Add peaches to sheet pan. Turn oven to broil and raise the rack to upper ⅓ of the oven. Add peaches to the baking sheet and toss in the pork juice. Sprinkle with a little salt and pepper, then return to the oven. Cook for 3 to 5 minutes, or until chops are cooked through. Pork is safe to eat when the internal temperature is 160°F (70°C). Pull them out when they get close; they'll continue to cook for a few minutes once removed.
Finish, then serve. Drizzle everything with balsamic vinegar, then serve immediately.
- Make-Ahead: You can season the pork chops up to 24 hours in advance. Store them in an airtight container in the refrigerator.

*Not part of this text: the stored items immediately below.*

-- ==== Sys2Proof/Machine/Assembler.lean ====
section
/-! DEFINITION. The assembler notation (30_encoding.md R85, R86): one line of text to one command.
It is no part of the engine's state or step; it says which command a line stands for. How a line is cut
into parts is a DESIGN CHOICE (assumption log 12). -/

namespace Sys2Proof.Machine

/-- What a line assembles to: nothing (blank or comment only), a command, or a rejection, one name
for each thing R85 says the assembler rejects. -/
inductive AsmResult where
  | blank
  | command (i : Instr)
  | unknownMnemonic
  | badRegister
  | wrongOperandCount
deriving DecidableEq, Repr

/-- A mnemonic's operand list, in the order RD, RS1, RS2, RS3 (R85). -/
inductive AsmForm where
  | none (i : Instr)
  | one (i : RegId → Instr)
  | two (i : RegId → RegId → Instr)
  | three (i : RegId → RegId → RegId → Instr)
  | four (i : RegId → RegId → RegId → RegId → Instr)

/-- The mnemonics: the names of R80 in lower case, then the pseudo-instructions of R86 by their
expansions. -/
def asmTable : List (List Char × AsmForm) := [
  ("select".toList, .one .select),
  ("tbuild.le".toList, .none .tbuildLE),
  ("tbuild.be".toList, .none .tbuildBE),
  ("tread.le".toList, .two .treadLE),
  ("tread.be".toList, .two .treadBE),
  ("update".toList, .four .update),
  ("update.swle".toList, .four .updateSWLE),
  ("update.swbe".toList, .four .updateSWBE),
  ("update.hw".toList, .four .updateHW),
  ("crc32cb".toList, .three .crc32cb),
  ("crc32ch".toList, .three .crc32ch),
  ("crc32cw".toList, .three .crc32cw),
  ("crc32cx".toList, .three .crc32cx),
  ("clmul".toList, .three .clmul),
  ("foldk1".toList, .two .foldk1),
  ("foldk2".toList, .two .foldk2),
  ("tstep.le".toList, .three .tstepLE),
  ("tstep.be".toList, .three .tstepBE)] ++ [
  ("tslice.le".toList, .three .tsliceLE),
  ("tslice.be".toList, .three .tsliceBE),
  ("xor".toList, .three .xor),
  ("inv".toList, .two .inv),
  ("ldle.b".toList, .two .ldleB),
  ("ldle.h".toList, .two .ldleH),
  ("ldle.w".toList, .two .ldleW),
  ("ldle.x".toList, .two .ldleX),
  ("ldbe.b".toList, .two .ldbeB),
  ("ldbe.h".toList, .two .ldbeH),
  ("ldbe.w".toList, .two .ldbeW),
  ("ldbe.x".toList, .two .ldbeX),
  ("mv".toList, .two fun rd rs => .xor rd rs 0),
  ("zero".toList, .one fun rd => .xor rd 0 0),
  ("ones32".toList, .one fun rd => .inv rd 0),
  ("crc".toList, .three fun rd ra rl => .update rd 0 ra rl),
  ("nop".toList, .none (.xor 0 0 0))]

/-- The register names `r0` to `r15` (R26, R85). -/
def regNames : List (List Char) := [
  "r0".toList, "r1".toList, "r2".toList, "r3".toList, "r4".toList, "r5".toList, "r6".toList,
  "r7".toList, "r8".toList, "r9".toList, "r10".toList, "r11".toList, "r12".toList, "r13".toList,
  "r14".toList, "r15".toList]

/-- The register of a name. -/
def regOfName (name : List Char) : Option RegId :=
  (List.finRange 16).find? fun r => regNames[r.val]? == some name

/-- Blanks between the parts of a line. -/
def isBlank (c : Char) : Bool := c == ' ' || c == '\t'

/-- A text without the blanks at its two ends. -/
def trim (cs : List Char) : List Char :=
  ((cs.dropWhile isBlank).reverse.dropWhile isBlank).reverse

/-- A text cut at its commas. -/
def splitCommas : List Char → List (List Char)
  | [] => [[]]
  | c :: cs =>
    if c == ',' then [] :: splitCommas cs
    else
      match splitCommas cs with
      | [] => [[c]]
      | w :: ws => (c :: w) :: ws

/-- The operand texts after a mnemonic. -/
def operandTexts (cs : List Char) : List (List Char) :=
  if trim cs = [] then [] else (splitCommas cs).map trim

/-- A form applied to its operands. -/
def AsmForm.apply : AsmForm → List RegId → AsmResult
  | .none i, [] => .command i
  | .one i, [a] => .command (i a)
  | .two i, [a, b] => .command (i a b)
  | .three i, [a, b, c] => .command (i a b c)
  | .four i, [a, b, c, d] => .command (i a b c d)
  | _, _ => .wrongOperandCount

/-- Assemble one line (R85): a comment starts with `#` and runs to the end of the line. -/
def assembleLine (line : List Char) : AsmResult :=
  let text := trim (line.takeWhile (· != '#'))
  if text = [] then .blank
  else
    let mnemonic := text.takeWhile (fun c => !isBlank c)
    match asmTable.find? (fun row => row.1 == mnemonic) with
    | none => .unknownMnemonic
    | some row =>
      match (operandTexts (text.dropWhile (fun c => !isBlank c))).mapM regOfName with
      | none => .badRegister
      | some rs => row.2.apply rs

/-- The command word a line assembles to, if it holds a command (R85: encoded by R74). -/
def assembleWord (line : List Char) : Option Word32 :=
  match assembleLine line with
  | .command i => some (encode i)
  | _ => none

end Sys2Proof.Machine
end

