-- ==== Sys2Proof/Tests/Slice0.lean ====
section
/-! SUPPORT. The model's own tests. Expected words and values are those of the "Example" lines of the
command rules (40_tablebuilder.md to 44_datapath.md) and of 95_test_vectors.md; the last part shows,
for each statement with hypotheses, a state and operands that meet them. -/

namespace Sys2Proof.Tests

open Sys2Proof.Machine Sys2Proof.Laws

/-! ## Well-formedness: an ill-formed term for each check -/

/-- R81, first point: OP 0x00 and the OPs from 0x0E on. -/
theorem test_opDefined_refuses :
    (⟨0x00, 0, 0, 0, 0, 0, 0⟩ : FormatC).opDefined = false ∧
    (⟨0x0E, 0, 0, 0, 0, 0, 0⟩ : FormatC).opDefined = false ∧
    (⟨0x3F, 0, 0, 0, 0, 0, 0⟩ : FormatC).legal = false := by decide

/-- R81, second point. -/
theorem test_resZero_refuses :
    (⟨0x0A, 3, 1, 2, 0, 0, 1⟩ : FormatC).resZero = false ∧
    (⟨0x0A, 3, 1, 2, 0, 0, 1⟩ : FormatC).legal = false := by decide

/-- R81, third point: V = 1 of SELECT, V = 2 of TSLICE. -/
theorem test_vDefined_refuses :
    (⟨0x01, 5, 0, 0, 0, 1, 0⟩ : FormatC).vDefined = false ∧
    (⟨0x09, 3, 1, 2, 0, 2, 0⟩ : FormatC).vDefined = false ∧
    (⟨0x0C, 3, 1, 0, 0, 3, 0⟩ : FormatC).vDefined = true := by decide

/-- R81, fourth point: RD of TBUILD, RS1 of SELECT, RS2 of INV, RS3 of XOR. -/
theorem test_unusedZero_refuses :
    (⟨0x02, 1, 0, 0, 0, 0, 0⟩ : FormatC).unusedZero = false ∧
    (⟨0x01, 5, 1, 0, 0, 0, 0⟩ : FormatC).unusedZero = false ∧
    (⟨0x0B, 2, 1, 1, 0, 0, 0⟩ : FormatC).unusedZero = false ∧
    (⟨0x0A, 3, 1, 2, 1, 0, 0⟩ : FormatC).unusedZero = false := by decide

/-- R8: ADDR_W 0 and 65, NCTX 0. -/
theorem test_config_refuses :
    { Config.reference with addrW := 0 }.wellFormed = false ∧
    { Config.reference with addrW := 65 }.wellFormed = false ∧
    { Config.reference with nctx := 0 }.wellFormed = false ∧
    Config.reference.wellFormed = true := by decide

/-- R25: a context number from NCTX on, in each operation that names one. -/
theorem test_hostOp_refuses :
    (HostOp.writeReg 2 1 0).wellFormed 2 = false ∧ (HostOp.readReg 2 1).wellFormed 2 = false ∧
    (HostOp.issue 2 0).wellFormed 2 = false ∧ (HostOp.readStatus 2).wellFormed 2 = false ∧
    (HostOp.readStatus 1).wellFormed 2 = true := by decide

/-! ## Decoding: every constructor, by the word of its rule's example -/

/-- R133, R136: `select r5`; `update r4, r0, r2, r3`. -/
theorem test_dispatcher_words :
    decode 0x05400000 = .ok (.select 5) ∧ decode 0x11008C00 = .ok (.update 4 0 2 3) := by decide

/-- R91 to R95. -/
theorem test_tablebuilder_words :
    decode 0x08000000 = .ok .tbuildLE ∧ decode 0x08000100 = .ok .tbuildBE ∧
    decode 0x0C840000 = .ok (.treadLE 2 1) ∧ decode 0x0C840100 = .ok (.treadBE 2 1) := by decide

/-- R100 to R103, R108, R109. -/
theorem test_software_words :
    decode 0x20C48000 = .ok (.tstepLE 3 1 2) ∧ decode 0x20C48100 = .ok (.tstepBE 3 1 2) ∧
    decode 0x24C48000 = .ok (.tsliceLE 3 1 2) ∧ decode 0x24C48100 = .ok (.tsliceBE 3 1 2) ∧
    decode 0x11048D00 = .ok (.updateSWLE 4 1 2 3) ∧
    decode 0x11048E00 = .ok (.updateSWBE 4 1 2 3) := by decide

/-- R112 to R119, R127. -/
theorem test_hardware_words :
    decode 0x14C48000 = .ok (.crc32cb 3 1 2) ∧ decode 0x14C48100 = .ok (.crc32ch 3 1 2) ∧
    decode 0x14C48200 = .ok (.crc32cw 3 1 2) ∧ decode 0x14C48300 = .ok (.crc32cx 3 1 2) ∧
    decode 0x18C48000 = .ok (.clmul 3 1 2) ∧ decode 0x1CC40000 = .ok (.foldk1 3 1) ∧
    decode 0x1CC40100 = .ok (.foldk2 3 1) ∧ decode 0x11048F00 = .ok (.updateHW 4 1 2 3) := by
  decide

/-- R137, R138, R140 to R147. -/
theorem test_datapath_words :
    decode 0x28C48000 = .ok (.xor 3 1 2) ∧ decode 0x2C840000 = .ok (.inv 2 1) ∧
    decode 0x30840000 = .ok (.ldleB 2 1) ∧ decode 0x30840100 = .ok (.ldleH 2 1) ∧
    decode 0x30840200 = .ok (.ldleW 2 1) ∧ decode 0x30840300 = .ok (.ldleX 2 1) ∧
    decode 0x34840000 = .ok (.ldbeB 2 1) ∧ decode 0x34840100 = .ok (.ldbeH 2 1) ∧
    decode 0x34840200 = .ok (.ldbeW 2 1) ∧ decode 0x34840300 = .ok (.ldbeX 2 1) := by decide

/-- R74 at the ends of every field: OP 0x04, RD 15, RS1 0, RS2 15, RS3 8, V 3. -/
theorem test_field_places :
    decode (0b000100#6 ++ 0b1111#4 ++ 0b0000#4 ++ 0b1111#4 ++ 0b1000#4 ++ 0b11#2 ++ 0b00000000#8)
      = .ok (.updateHW 15 0 15 8) ∧
    encode (.updateHW 15 0 15 8) = 0x13C3E300 := by decide

/-- R81: the four ways to be illegal, by name. -/
theorem test_illegal_words :
    decode 0x00000000 = .error .reservedOpcode ∧ decode 0x38000000 = .error .reservedOpcode ∧
    decode 0x28C48001 = .error .resNotZero ∧ decode 0x05400100 = .error .undefinedVariant ∧
    decode 0x08400000 = .error .unusedFieldNotZero := by decide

- Storage: Leftover pork chops can be stored in an airtight container in the refrigerator for up to 3 days.
- Reheating: To reheat pork chops, preheat your oven to 350F (175C). Place the pork chops on a baking sheet and bake for 10 minutes, or until heated through.
- Freezing: Pork chops can be frozen for up to 3 months. Thaw them overnight in the refrigerator before cooking. We do not recommend freezing the peaches, as their texture will become too mushy when thawed.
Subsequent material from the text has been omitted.